Up close, Shay could see the contents: a few cabbages, some wilted greens, several potatoes, and, nestled in straw at the very top, three apples so red and glossy they seemed to glow.

“You’re a fair sight,” the woman said, eyeing Shay’s pile of shirts. “Most girls run from wash like it’s poison.”

“Someone has to do it,” Shay said. “I live just up there.” She nodded vaguely toward the vague direction of the cottage, not wanting to point too precisely.

“With your husband?” the woman asked.

Shay hesitated. “With… friends,” she said.

“Mm.” The woman clicked her tongue, as if that told her everything. “Hard work, keeping men in clean shirts and full bellies.”

“You could say that,” Shay muttered.

The woman laughed. It was a low, rusty sound, but genuine enough to disarm.

“Here,” she said, reaching into the basket.

“Let me pay you for the entertainment. Washing is dull to watch.” Her hand emerged with an apple, perfect and smooth.

Sunlight slid over its skin, catching tiny droplets of moisture that made it look freshly polished.

Shay’s mouth watered despite herself. She hadn’t seen fruit like that since the castle. The apples they got at the cottage were usually smaller, a little bruised, stubbornly clinging to their stems in the small orchard beyond the hill. This one looked like something out of a painting.

“Go on,” the woman said, extending it. “You look like you could use something sweet.”

Shay’s fingers twitched. She didn’t move to take it.

Something about the woman nagged at her.

Maybe it was the way she held herself—too straight for a farmer’s wife.

Or the way her hands were calloused in the wrong places, not from hoe or churn but from something else.

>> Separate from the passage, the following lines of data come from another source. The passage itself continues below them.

/-- The toll, step by step: both surcharges on the gross, the discount on the surcharged sum, then the class minimum and
the cap. -/
theorem toll_eq (v : Settings) (night saving : Bool) (k : Nat) (cls : Fin 8) (length tonnes : Nat) :
    toll v night saving k cls length tonnes =
      (let gross := grossOf (v.tariff.nth cls) length tonnes
       let surcharged := gross + percentWhen (night = true) gross v.nightSurcharge
         + percentWhen (saving = true) gross v.waterSurcharge
       let discount := percentWhen (v.frequentThreshold ≤ k) surcharged v.frequentDiscount
       (min (max (surcharged - discount) (v.tariff.nth cls).minimum) 9999999,
         ⟨night, saving, decide (v.frequentThreshold ≤ k)⟩)) := by
  simp only [toll, decide_eq_true_eq]
  rfl

/-- Settles O53: the four cases of the night band, and the steps of the toll with each rounding's own bounds. -/
theorem tollFollowsTheFormula : Obligations.TollFollowsTheFormula := by
  refine ⟨fun v c => ⟨nightBand_unset, nightBand_crossing, fun hu hb => nightBand_within hu hb.le, nightBand_empty⟩,
    ?_, fun _ _ _ => rfl⟩
  intro v night saving k cls length tonnes isHalfUp t
  let gross := grossOf t length tonnes
  let n := percentWhen (night = true) gross v.nightSurcharge
  let s := percentWhen (saving = true) gross v.waterSurcharge
  exact ⟨_, _, n, s, percentWhen (v.frequentThreshold ≤ k) (gross + n + s) v.frequentDiscount,
    isHalfUp_roundHalfUp (t.perMetre * length) (by decide), isHalfUp_roundHalfUp (t.perTonne * tonnes) (by decide),
    percentWhen_spec _ gross _, percentWhen_spec _ gross _, percentWhen_spec _ (gross + n + s) _,
    toll_eq v night saving k cls length tonnes⟩

end Sys2Proof.Machine
end

section
/-! Accounts and their credits (08/R148). -/

namespace Sys2Proof.Machine

/-! ## The accounts of the part -/

/-- Account ids are 1 to 64 (08, section 8.6). -/
theorem accountIdOk_iff {id : Nat} : accountIdOk id = true ↔ 1 ≤ id ∧ id ≤ 64 := by simp [accountIdOk]

/-- The account found under an id carries it. -/
theorem id_of_account? {p : Plant} {id : Nat} {a : Account} (h : p.account? id = some a) : a.id = id := by
  simpa using List.find?_some h

/-- A change of one account that keeps its id shows in that account, and in no other. -/
theorem account?_setAccount {id : Nat} {fn : Account → Account} (hfn : ∀ a, a.id = id → (fn a).id = id) (f : Flow)
    (k : Nat) :
    (setAccount id fn f).toPlant.account? k
      = (f.toPlant.account? k).map fun a => if a.id = id then fn a else a := by
  have keepsId (a : Account) : (if a.id = id then fn a else a).id = a.id := by
    split
    · next h => rw [hfn a h, h]
    · rfl
  simp [Plant.account?, List.find?_map, keepsId]

/-- The changed account. -/
theorem account?_setAccount_same {id : Nat} {fn : Account → Account} (hfn : ∀ a, a.id = id → (fn a).id = id) {f : Flow}
    {a : Account} (h : f.toPlant.account? id = some a) :
    (setAccount id fn f).toPlant.account? id = some (fn a) := by
  rw [account?_setAccount hfn, h, Option.map_some, if_pos (id_of_account? h)]

/-- Every other account. -/
theorem account?_setAccount_other {id k : Nat} {fn : Account → Account} (hfn : ∀ a, a.id = id → (fn a).id = id)
    (f : Flow) (hk : k ≠ id) : (setAccount id fn f).toPlant.account? k = f.toPlant.account? k := by
  rw [account?_setAccount hfn]
  cases h : f.toPlant.account? k with
  | none => rfl
  | some a => simp [id_of_account? h, hk]

/-- A step whose blocks did nothing hands back the state it began with. -/
@[simp] theorem deliver_flow (s : State) : s.deliver s.flow = s := rfl

/-! ## ACCOUNT_CREDIT -/

section Credit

Or the way, when Shay tried to catch a glimpse of her face beneath the hat, the woman shifted just slightly, turning so the brim cast a deeper shadow.

A prickle ran up Shay’s spine. “Thank you,” she said politely.

“But I… I have to finish these. And you’ll be wanting to sell those in town.

I don’t want to hold you up. You should continue your travels. ”

“Nonsense,” the farmer’s wife said. “One apple won’t break me.” She waggled it invitingly, the red skin seeming even brighter against her rough fingers. The scent of it drifted on the breeze—crisp, sweet, the exact smell of autumn markets and childhood treats stolen from the royal pantry.

Shay’s stomach tightened. “I really shouldn’t,” she said again, more to herself than to the woman.

The woman’s lips thinned imperceptibly beneath the scarf. “Look how juicy it is,” she said, reaching into the basket again. Her knife flashed—a simple, worn thing, not a court dagger—and she sliced a neat wedge from the apple. Juice beaded and ran down the blade, dripping onto the straw below.